### [Records from a dataset]

/-- R363: a destroyed partition: its queues and tables are gone and its resources on their way to the free pool. -/
def State.endPartition (s : State) (part : Nat) : State :=
  let s := (s.withdrawRes part (tget s.parts part).res).dropPrograms part
  let s : State := { s with
    batches := s.batches.filter (fun e => e.2.part ≠ part), gangs := s.gangs.filter (fun e => e.2.part ≠ part),
    strands := s.strands.filter (fun e => e.2.part ≠ part) }
  let p := tget s.parts part
  let q : Partition := { live := true, destroying := true, regions := p.regions, shrinking := p.shrinking, had := p.had, stops := p.stops, fatalSeq := p.fatalSeq,
                         replaySeq := p.replaySeq, dirty := p.dirty, res := { tenants := 0 } }
  let s := ({ s with parts := tset s.parts part q } : State).freePool part
  if (tget s.parts part).shrinking.isNone then s.onPart part Partition.gone else s

/-- R413: the status words of the oldest stop that has none. -/
def endStop (w : List Word) : List TenantStop → List TenantStop
  | [] => []
  | t :: r => if t.words.isEmpty then { t with words := w } :: r else t :: endStop w r

/-- STOP_FINAL_POINT (R412 to R414): the oldest stop of the partition that has not reached its final point does so: its
writes are performed at package scope, those left in the cache of a cluster that a shrink withdraws among them, its status is written, and then the final entries of its logs, each when its ring has
room. -/
def execStopFinalPoint (part : Nat) (s : State) : Out :=
  let p := tget s.parts part
  match p.stops.find? (fun t => t.words.isEmpty) with
  | none => .next s
  | some t =>
    if !s.atFinal part t then .next s
    else
      let s := (p.owns (·.clusters)).foldl (fun s c => s.flush c (fun _ => true) false) s
      let seq := nextSeq p.sseq
      let w := s.stopWords part t seq
      let s := s.onPart part (fun p => { p with
        sseq := seq, stops := endStop w p.stops,
        dirty := tmap p.dirty (fun n d => if t.covers n then { d with finals := d.finals ++ [seq] } else d) })
      let s := match t.status with
        | some a => s.onDev (fun d => d.dramWrite a (wordsBytes w))
        | none => s
      let s := (p.dirty.map (·.1)).foldl (fun s n => s.putFinal part n) s
      .next (if p.destroying && t.tenant.isNone then s.endPartition part else s)

/-- SLICE_ZEROED (R366). -/
def execSliceZeroed (slice : Nat) (s : State) : Out :=
  if s.dev.zeroing.contains slice then
    .next (({ s with mem := cclear s.mem (memKey 1 (2 ^ 26 * slice)) (2 ^ 26) } : State).onDev
      (fun d => { d with zeroing := d.zeroing.filter (· ≠ slice) }))
  else .next s

/-- The partition that owns a route-table entry. -/
def State.routeOwner (s : State) (n : Nat) : Option Partition :=
  (s.parts.find? (fun p => p.2.live && p.2.res.routes.contains n)).map (·.2)

/-- Base and bytes of a route entry's window (R367). -/
def routeWindow (w0 : Word) : Nat × Nat := (fld w0 30 26 * 2 ^ 30, (fld w0 16 14 + 1) * 2 ^ 30)

/-- ROUTE_ENTRY_WRITE (R367): an entry with PM 0 or a port its partition does not own is refused, and a valid one whose window overlaps
another's, whichever partition owns it; one with RV 0 has no window (log 71). The table of its owner is rewritten
(R361, R362). -/
def execRouteEntryWrite (n : Nat) (w0 w1 : BitVec 64) (s : State) : Out :=
  let w0 := w0 &&& 0x80FF_FFFF_FFFF_0000
  let w1 := w1 &&& 0xFFFF_FFFF_FFFF_FFC0
  let pm := w1.extractLsb' 6 24
  let own := (s.routeOwner n).getD {}
  let clash := s.dev.routes.any (fun e =>
    let x : Word := e.2.extractLsb' 0 64
    e.1 ≠ n && bitAt x 63 && overlaps (routeWindow x).1 (routeWindow x).2 (routeWindow w0).1 (routeWindow w0).2)
  if 1024 ≤ n then .next s
  else if pm = 0 || (List.range 24).any (fun i => bitAt pm i && !own.res.ports.contains i) || (bitAt w0 63 && clash) then .next s
  else
    let s' := s.onDev (fun d => { d with routes := cset d.routes n (w1 ++ w0) })
    .next (if cget s.dev.routes n = w1 ++ w0 then s else
      ((s.parts.filter (fun p => p.2.live && p.2.res.routes.contains n)).map (·.1)).foldl State.rewriteCap s')

/-- TIMER_SET (R409): a value outside its range is refused. -/
def execTimerSet (part graceUs killMs : Nat) (s : State) : Out :=
  if 10000 < graceUs || killMs = 0 || 1000 < killMs then .next s
  else .next (s.onPart part (fun p => { p with graceUs := graceUs, killMs := killMs }))

/-- DIRTY_LOG_ARM (R414); a ring that would not lie in the DRAM is refused (R14, log 34). -/
def execDirtyLogArm (part tenant base size : Nat) (s : State) : Out :=
  .next (if dramBytes < base + 8 * size then s else s.onPart part (fun p => { p with dirty := tset p.dirty tenant { base := base, size := size, armed := true } }))
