/-- R290, R307, R308: are the `n` bytes that an address generator reaches the agent's own? -/
def State.reaches (s : State) (w : Word) (n : Nat) : Bool :=
  let a := s.agADR w
  match s.agent with
  | .coll d p =>
    let part := (tget (tget s.colls d).progs p).part
    let res := (tget s.parts part).res
    if agSPC w = 0 then (List.range n).all (fun i => res.slices.contains ((a + i) / 2 ^ 26))
    else agTH w < 6 && res.ports.contains (6 * d + agTH w)
  | .strand =>
    let e := s.me.tile (BitVec.ofNat 5 (agTH w))
    if agSPC w = 0 then a / 2 ^ 17 = 127 && a % 2 ^ 17 + n ≤ 4096 * s.me.win.sb
    else if agSPC w = 1 then agTH w < s.me.win.th && e.tk = 0 && a + n ≤ wTileBytes && !(e.ts = 0 && e.dc = 0 && e.qc = 0)
    else if agSPC w = 2 then agTH w < s.me.win.th && e.tk = 2 && a + n ≤ cBytes
    else true

/-- R290, R307: is what a data port reaches, 128 bytes, the agent's own? -/
def State.reachOk (s : State) (w : Word) : Bool := s.reaches w 128

/-- R290, check 4 of R390: the ports of a step and the condition it evaluates. -/
def State.portsOk (s : State) (seq : Nat) (m : MicroFields) : Bool :=
  (transports m).all (fun t =>
    (!(0x08 ≤ t.src && t.src < 0x10) || s.lpOk (t.src - 8)) && (!(0x18 ≤ t.src && t.src < 0x20) || s.lpOk (t.src - 0x18)) &&
    (!(0x08 ≤ t.dst && t.dst < 0x10) || s.lpOk (t.dst - 8)) &&
    ((dataPort t.src).isNone || s.reachOk (s.micro.agen (t.src % 4))) &&
    ((dataPort t.dst).isNone || s.reachOk (s.micro.agen (t.dst % 4)))) &&
  (!((seq = 2 || seq = 3 || seq = 9) && 8 ≤ m.cnd.toNat && m.cnd.toNat < 16) || s.lpOk (m.cnd.toNat - 8)) &&
  (seq ≠ 10 || s.reaches (s.micro.agen 0 &&& 0x1FFF_FFFF_FFFF_FFFF) 8)

/-- R308: the word that POLL reads has reached the value it awaits. The word is the 8 staging bytes at ADR, whatever SPC and the
alignment of ADR (DESIGN CHOICE, log 92). -/
def State.pollMet (s : State) : Bool :=
  let m := s.micro
  let v := cvals m.mt 0 2
  (v.getD 1 0 ++ v.getD 0 0 : Word).toNat ≤ leNat (s.readMem 1 (s.agADR (m.agen 0)) 8)

/-- R279: does a condition hold? -/
def State.cndHolds (s : State) (c : Nat) : Bool :=
  let m := s.micro
  if c = 0 then true
  else if c = 2 then m.lc0 = 0
  else if c = 3 then m.lc1 = 0
  else if c < 16 then
    let tag := s.me.tagOf (m.line (c - 8)).pn
    tag = 0 || tag = m.lineTag (c - 8)
  else if c < 24 then bitAt m.cf (c - 16)
  else if c < 32 then !bitAt m.cf (c - 24)
  else m.mf = 0

/-- R278: the cause of a TRAP op. -/
def trapCause (tgt : BitVec 14) : BitVec 16 := match (tgt.extractLsb' 0 2).toNat with
  | 0 => cTag
  | 1 => cIllegal
  | 2 => cWindow
  | _ => 0x4000 + (tgt.extractLsb' 2 12).setWidth 16

/-- Checks 1 and 2 of R390: the step bound and the micro program counter. -/
def State.mpcFault (s : State) : Option (BitVec 16) :=
  let a := s.micro.mpc.toNat
  if s.microBound ≤ s.micro.msn then some cBound
  else if s.inCore then
    (if 252 ≤ a % 256 || 0x2000 ≤ a then some cMicro else if s.csReach s.cur a then none else some cIso)
  else if 0x0800 ≤ a then some cMicro else none
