/-- One move of another agent than the current core. An instruction of a core is no event. -/
noncomputable def State.move (s : State) : Move → Out
  | .event i => if i.native || (encodeMicro i).isSome then .next s else match exec i { s with issue := {} } with
    | .next s' => .next { s' with issue := {} }
    | o => o
  | .core c => .next { s with curCore := c }
  | .coll d p => s.collStep d p
  | .reads k => s.readBefore k

/-- What the clock has reached: token-period boundaries (R314), bandwidth windows (R325) and fabric windows (R146). -/
def State.turns (s : State) : State :=
  let s : State := { s with parts := tmap s.parts (fun _ p => if p.live && p.tokenAt ≤ s.now then p.refilled else p) }
  let s := if s.dev.bwAt + 4000 ≤ s.now then s.bandwidthTurn else s
  if s.dev.windowSeen < s.windowNow then s.windowTurn else s

/-- What the device does by itself after each step: those that yielded wait no more for a context that is blocked (R31),
halts go on (R74), in the order of R323 where several end, resources of a shrunk partition and code of an
unloaded generation are freed (R50, R363), caches evict (R93), candidates are followed (R317), matrix operations whose operands
are ready are noted (R241), and the clock moves on (log 14) with what its time brings. -/
noncomputable def State.settle (s : State) : State :=
  let s := s.keepYield s.unblocked
  let s := (s.byTicket ((s.gangs.filter (fun g => g.2.halt.isSome)).map (·.1))).foldl State.haltStep s
  let s := (s.parts.filter (fun p => p.2.shrinking.isSome)).foldl (fun s p =>
    let s := s.freePool p.1
    s.onPart p.1 (fun p => if p.destroying && p.shrinking.isNone && p.res.clusters.isEmpty then p.gone else p)) s
  let s := (s.parts.filter (fun p => !p.2.unloaded.isEmpty)).foldl (fun s p => s.sweep p.1) s
  let s := s.evictTurn.noteReady.track
  ({ s with now := s.now + 1 } : State).turns

/-- An event of the default order. -/
noncomputable def State.idle (s : State) : Out :=
  match s.move s.nextMove with
  | .next s' => .next { s'.unblock with
      strands := tmap s'.strands (fun _ t => if t.blocked then { t with blocked := false } else t), sinceEvent := 0, turn := s.turn + 1 }
  | o => o

/-- One step without what follows each step. -/
noncomputable def State.stepCore (s : State) : Out :=
  match s.agenda with
  | m :: r => match ({ s with agenda := r } : State).move m with
    | .next s' => .next s'.unblock
    | o => o
  | [] =>
    if 16 ≤ s.sinceEvent then s.idle
    else match s.pick with
      | none => s.idle
      | some k => match s.attempt k with
        | .next s' => .next { s' with sinceEvent := s.sinceEvent + 1 }
        | o => o

/-- One step. The partitions' views of their binding tables follow what it did (R134). -/
noncomputable def State.oneStep (s : State) : Out :=
  match s.stepCore with
  | .next s' => .next (s.mirror s'.settle)
  | o => o

end Sys2Proof.Machine
end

### [TASK REQUIREMENTS]
Find the word "toNat" in the data and copy out each line where it turns up.

### [ANSWER TO THIS PROBLEM]
  (!((seq = 2 || seq = 3 || seq = 9) && 8 ≤ m.cnd.toNat && m.cnd.toNat < 16) || s.lpOk (m.cnd.toNat - 8)) &&
  (v.getD 1 0 ++ v.getD 0 0 : Word).toNat ≤ leNat (s.readMem 1 (s.agADR (m.agen 0)) 8)
def trapCause (tgt : BitVec 14) : BitVec 16 := match (tgt.extractLsb' 0 2).toNat with
  let a := s.micro.mpc.toNat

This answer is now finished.